Ahead of the Gujarat Assembly polls, the Bharatiya Janata Party (BJP) government in the state on Saturday decided to set up a committee to implement the Uniform Civil Code (UCC). The Gujarat cabinet will move a proposal to constitute a committee under a retired high court judge to evaluate all the different aspects of the UCC. 

“The committee will be headed by a retired high court judge and will have three to four members,” Union minister Parshottam Rupala said.

Gujarat Minister of State for Home Harsh Sanghvi said the state cabinet cleared a proposal to constitute the committee during its meeting held on Saturday.
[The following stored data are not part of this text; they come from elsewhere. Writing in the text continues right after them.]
/-- The PARENT of an RCB (R173). -/
def rcbParent (n : Nat) : Nat := bits n 71 41 <<< 7

/-- The core that a core map entry names (R39). -/
def mapCore (e : BitVec 32) : Option CoreId :=
  let x := e.toNat
  if bit x 0 then some ⟨bits x 1 2, bits x 3 4, bits x 7 3, bits x 10 4⟩ else none

/-- Is a core map accepted (R40)? No cluster has more than 8 logical cores (R14). R40 does not say that an entry may not name a core
that the configuration table disables: such a map is accepted, its position counts as present, and no strand is ever placed there
(DESIGN CHOICE, log 66). -/
def State.mapOk (s : State) (p : Part) (m : List (BitVec 32)) : Bool :=
  let cs := m.zipIdx.filterMap fun (e, n) => (mapCore e).map fun c => (c, n)
  (cs.all fun (c, n) => c.core ≤ 8 && s.coreBh c = some (p.bh (n / 64))) &&
  decide (cs.map Prod.fst).Nodup &&
  (cs.all fun (c, n) => cs.all fun (d, k) => n / 8 != k / 8 || c.row = d.row) &&
  (cs.all fun (c, _) => (cs.filter fun (d, _) => d.die = c.die && d.col = c.col && d.row = c.row).length ≤ 8)

/-- Does a map leave every cluster with at most 8 logical cores beside the maps of the other contexts that the partition holds (R14:
at any time; log 66)? -/
def Part.mapFits (p : Part) (ipa : Nat) (m : List (BitVec 32)) : Bool :=
  let others := (p.rcbs.filter (·.ipa != ipa)).flatMap fun r => r.cmap.filterMap mapCore
  let mine := m.filterMap mapCore
  others.isEmpty || mine.all fun c =>
    ((mine ++ others).filter fun d => d.die = c.die && d.col = c.col && d.row = c.row).eraseDups.length ≤ 8

/-- The core map entry of a core (R39). -/
def coreEntry (c : CoreId) : BitVec 32 := BitVec.ofNat 32 (1 + c.die <<< 1 + c.col <<< 3 + c.row <<< 7 + c.core <<< 10)

/-- The spare of a core's cluster under a map: a core that the map leaves out (R14), that of the table before others. -/
def State.spareFor (s : State) (m : List (BitVec 32)) (c : CoreId) (first : Nat) : Option CoreId :=
  let ok := fun k =>
    let d : CoreId := { c with core := k }
    k < 9 && d != c && !bit (s.clusOf c) k && !(s.ctl d).removed && !m.any fun e => mapCore e = some d
  ((first :: below 9).find? ok).map fun k => { c with core := k }

/-- A map in which the spare takes the place of a removed core, or none does (R42, R454). -/
def State.substitute (s : State) (m : List (BitVec 32)) (x : CoreId × Option Nat) : List (BitVec 32) :=
  if m.any fun e => mapCore e = some x.1 then
    let new := ((x.2.bind (s.spareFor m x.1)).map coreEntry).getD 0
    m.map fun e => if mapCore e = some x.1 then new else e
  else m

/-- An accepted map as the device uses it: removed cores replaced (R42, R454), positions of a lost bulkhead absent (R421). -/
def State.liveMap (s : State) (p : Part) (m : List (BitVec 32)) : List (BitVec 32) :=
  (s.subs.foldl s.substitute m).zipIdx.map fun (e, n) => if (s.bh (p.bh (n / 64))).lost then 0 else e

/-- The core map that a context RCB names, as memory holds it (R39). -/
def State.rawMap (s : State) (p : Part) (bits' : BitVec 1024) : Option (List (BitVec 32)) :=
  (s.ipaBytes p (bits bits'.toNat 518 42 <<< 6) (256 * p.nb)).map fun l =>
    (below (64 * p.nb)).map fun i => BitVec.ofNat 32 (leNat (slice l (4 * i) 4))

/-- The monitor writes the replacement of removed cores into the entries of a context's map in memory (R42). -/
def State.rewriteMap (s : State) (p : Part) (r : Rcb) : State :=
  match s.rawMap p r.bits with
  | none => s
  | some m =>
    if bits r.bits.toNat 0 3 != 2 || !s.mapOk p m then s
    else (m.zip (s.subs.foldl s.substitute m)).zipIdx.foldl (fun s ((a, b), n) =>
      if a = b then s else (s.putIpa p (bits r.bits.toNat 518 42 <<< 6 + 4 * n) (leBytes 4 b.toNat)).1) s

/-- The 128 bytes at an IPA as a context RCB with its core map; an empty map stands for one that is refused (R39, R40). -/
def State.rawContext (s : State) (p : Part) (ipa : Nat) : Option Rcb :=
  match s.ipaNat p ipa 128 with
  | none => none
  | some n =>
    let m := (s.rawMap p (BitVec.ofNat 1024 n)).getD []
    some ⟨ipa, BitVec.ofNat 1024 n, false, if s.mapOk p m && p.mapFits ipa m then s.liveMap p m else []⟩

/-- The 128 bytes at an IPA as a queue RCB. -/
def State.rawQueueRcb (s : State) (p : Part) (ipa : Nat) : Option Rcb :=
  (s.ipaNat p ipa 128).map fun n => ⟨ipa, BitVec.ofNat 1024 n, false, []⟩

/-- Is it a context RCB of a partition, its core map apart (R172, R176)? -/
def Part.contextOk (p : Part) (r : Rcb) : Bool :=
  let e := (Eff.device.narrow p.rcb.toNat).narrow r.bits.toNat
  r.ipa != 0 && rcbShape 2 r.bits.toNat && rcbParent r.bits.toNat = 0 && e.semlo ≤ e.semhi

/-- A context RCB as memory holds it (R175). -/
def State.loadContext (s : State) (p : Part) (ipa : Nat) : Option Rcb :=
  match s.rawContext p ipa with
  | some r => if p.contextOk r then some r else none
  | none => none

/-- The context RCB of an IPA: as cached, else as read (R175). -/
def State.findContext (s : State) (p : Part) (ipa : Nat) : Option Rcb :=
  match p.rcb? ipa with
  | some r => if p.contextOk r then some r else none
  | none => s.loadContext p ipa

/-- A queue RCB with the context that it belongs to, its own validity and the core map apart (R172, R185). -/
def State.queueOf (s : State) (p : Part) (q : Rcb) : Option (Rcb × Rcb) :=
  if q.ipa = 0 || bits q.bits.toNat 0 3 != 3 then none
  else (s.findContext p (rcbParent q.bits.toNat)).map fun c => (q, c)

/-- Is a queue RCB under its context valid (R176)? -/
def Part.queueOk (p : Part) (q c : Rcb) : Bool :=
  let e := ((Eff.device.narrow p.rcb.toNat).narrow c.bits.toNat).narrow q.bits.toNat
  rcbShape 3 q.bits.toNat && e.semlo ≤ e.semhi

/-- A queue RCB with its context: as cached, else as read (R175). -/
def State.findQueueRcb (s : State) (p : Part) (ipa : Nat) : Option (Rcb × Rcb) :=
  match p.rcb? ipa with
  | some r => s.queueOf p r
  | none => (s.rawQueueRcb p ipa).bind (s.queueOf p)

/-- A partition with an RCB cached. -/
def Part.cache (p : Part) (r : Rcb) : Part :=
  if (p.rcb? r.ipa).isSome then p else { p with rcbs := p.rcbs ++ [r] }

/-- The context of a record (R185), read and cached when first named (R175). -/
def State.nameRcb (s : State) (pid ipa : Nat) : State × Option (Rcb × Rcb) :=
  match s.part? pid with
  | none => (s, none)
  | some p =>
    match s.findQueueRcb p ipa with
    | none => (s, none)
    | some (q, c) => (s.modPart pid fun p => (p.cache c).cache q, some (q, c))

/-- Is a launch's RCB killed: itself, its context, or the partition (R179)? -/
def Part.isKilled (p : Part) (ctx rcb : Nat) : Bool :=
  p.killed || (p.rcbs.any fun r => r.killed && (r.ipa = ctx || r.ipa = rcb))

/-- Fields of a launch record (R183). -/
def recEntry (r : BitVec 512) : Nat := recBits r 0 64
/-- ARG (R183). -/
def recArg (r : BitVec 512) : Nat := recBits r 64 64
/-- COL0 (R183). -/
def recCol (r : BitVec 512) : Nat := recBits r 128 11
/-- ROW0 (R183). -/
def recRow (r : BitVec 512) : Nat := recBits r 144 11
/-- WM1 (R183). -/
def recWm1 (r : BitVec 512) : Nat := recBits r 160 11
/-- HM1 (R183). -/
def recHm1 (r : BitVec 512) : Nat := recBits r 176 11
/-- Effective GVL: 0 means 2048 (R183). -/
def recGvl (r : BitVec 512) : Nat := if recBits r 192 12 = 0 then 2048 else recBits r 192 12
/-- SPCM1 (R183). -/
def recSpcm1 (r : BitVec 512) : Nat := recBits r 204 2
/-- SBASE (R183). -/
def recSbase (r : BitVec 512) : Nat := recBits r 206 2
/-- SCR (R183). -/
def recScr (r : BitVec 512) : Nat := recBits r 208 7
/-- PRT (R183). -/
def recPrt (r : BitVec 512) : Nat := recBits r 216 7
/-- WTAB (R183). -/
def recWtab (r : BitVec 512) : Nat := recBits r 256 64
/-- CW (R183). -/
def recCw (r : BitVec 512) : Nat := recBits r 320 64
/-- WSEM (R183). -/
def recWsem (r : BitVec 512) : Nat := recBits r 384 12
/-- WV (R183). -/
def recWv (r : BitVec 512) : Bool := bit r.toNat 396
/-- SSEM (R183). -/
def recSsem (r : BitVec 512) : Nat := recBits r 400 12
/-- SV (R183). -/
def recSv (r : BitVec 512) : Bool := bit r.toNat 412
/-- WVAL (R183). -/
def recWval (r : BitVec 512) : Nat := recBits r 416 32
/-- OVL (R183). -/
def recOvl (r : BitVec 512) : Bool := bit r.toNat 448
/-- FENCE (R183). -/
def recFence (r : BitVec 512) : Bool := bit r.toNat 449
/-- RCB (R183). -/
def recRcb (r : BitVec 512) : Nat := recBits r 455 41 <<< 7
/-- SADD (R183). -/
def recSadd (r : BitVec 512) : Nat := recBits r 496 16

/-- Reserved bits of every record, as (lowest bit, count) (R183). -/
def recReserved : List (Nat × Nat) :=
  [(139, 5), (155, 5), (171, 5), (187, 5), (215, 1), (223, 33), (397, 3), (413, 3), (450, 5)]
This is considered the last meeting of the Bhupendra Patel-led cabinet as the schedule for the state elections is expected to be announced next week.

What is the UCC?

The Uniform Civil Code (UCC) calls for the formulation of one law for India, which would be applicable to all religious communities in matters such as marriage, divorce, inheritance, and adoption. The code comes under Article 44 of the Constitution, which lays down that the state shall endeavour to secure a Uniform Civil Code for the citizens throughout the territory of India.

The origin of the UCC dates back to colonial India when the British government submitted its report in 1835 stressing the need for uniformity in the codification of Indian law relating to crimes, evidence, and contracts, specifically recommending that personal laws of Hindus and Muslims be kept outside such codification.

What is Article 44?

The purpose behind Article 44 is to strengthen the object of a "secular democratic republic" as enshrined in the Preamble of the Constitution.

The objective of Article 44 of the Directive Principles in the Indian Constitution was to address the discrimination against vulnerable groups and harmonise diverse cultural groups across the country.

Dr B R Ambedkar, while formulating the Constitution had said that a UCC is desirable but for the moment it should remain voluntary, and thus Article 35 of the draft Constitution was added as a part of the Directive Principles of the State Policy in part IV of the Constitution of India as Article 44. It was incorporated into the Constitution as an aspect that would be fulfilled when the nation would be ready to accept it and the social acceptance of the UCC could be made.

The political debate around UCC

The issue has been the centre of BJP's political narrative and the saffron party was the first to promise the implementation of UCC if it comes to power. The issue was part of its 2019 Lok Sabha election manifesto.

Earlier, the BJP governments in Uttarakhand and Himachal Pradesh had announced the implementation of the UCC in their states.

Status of UCC in India

Indian laws do follow a uniform code in most civil matters such as Indian Contract Act 1872, Civil Procedure Code, Transfer of Property Act 1882, Partnership Act 1932, Evidence Act, 1872 etc.

States, however, have made hundreds of amendments and, therefore, in certain matters, there is diversity even under these secular civil laws.

Recently, several states refused to be governed by the uniform Motor Vehicles Act, 2019.

As of now, Goa is the only state in India with a UCC.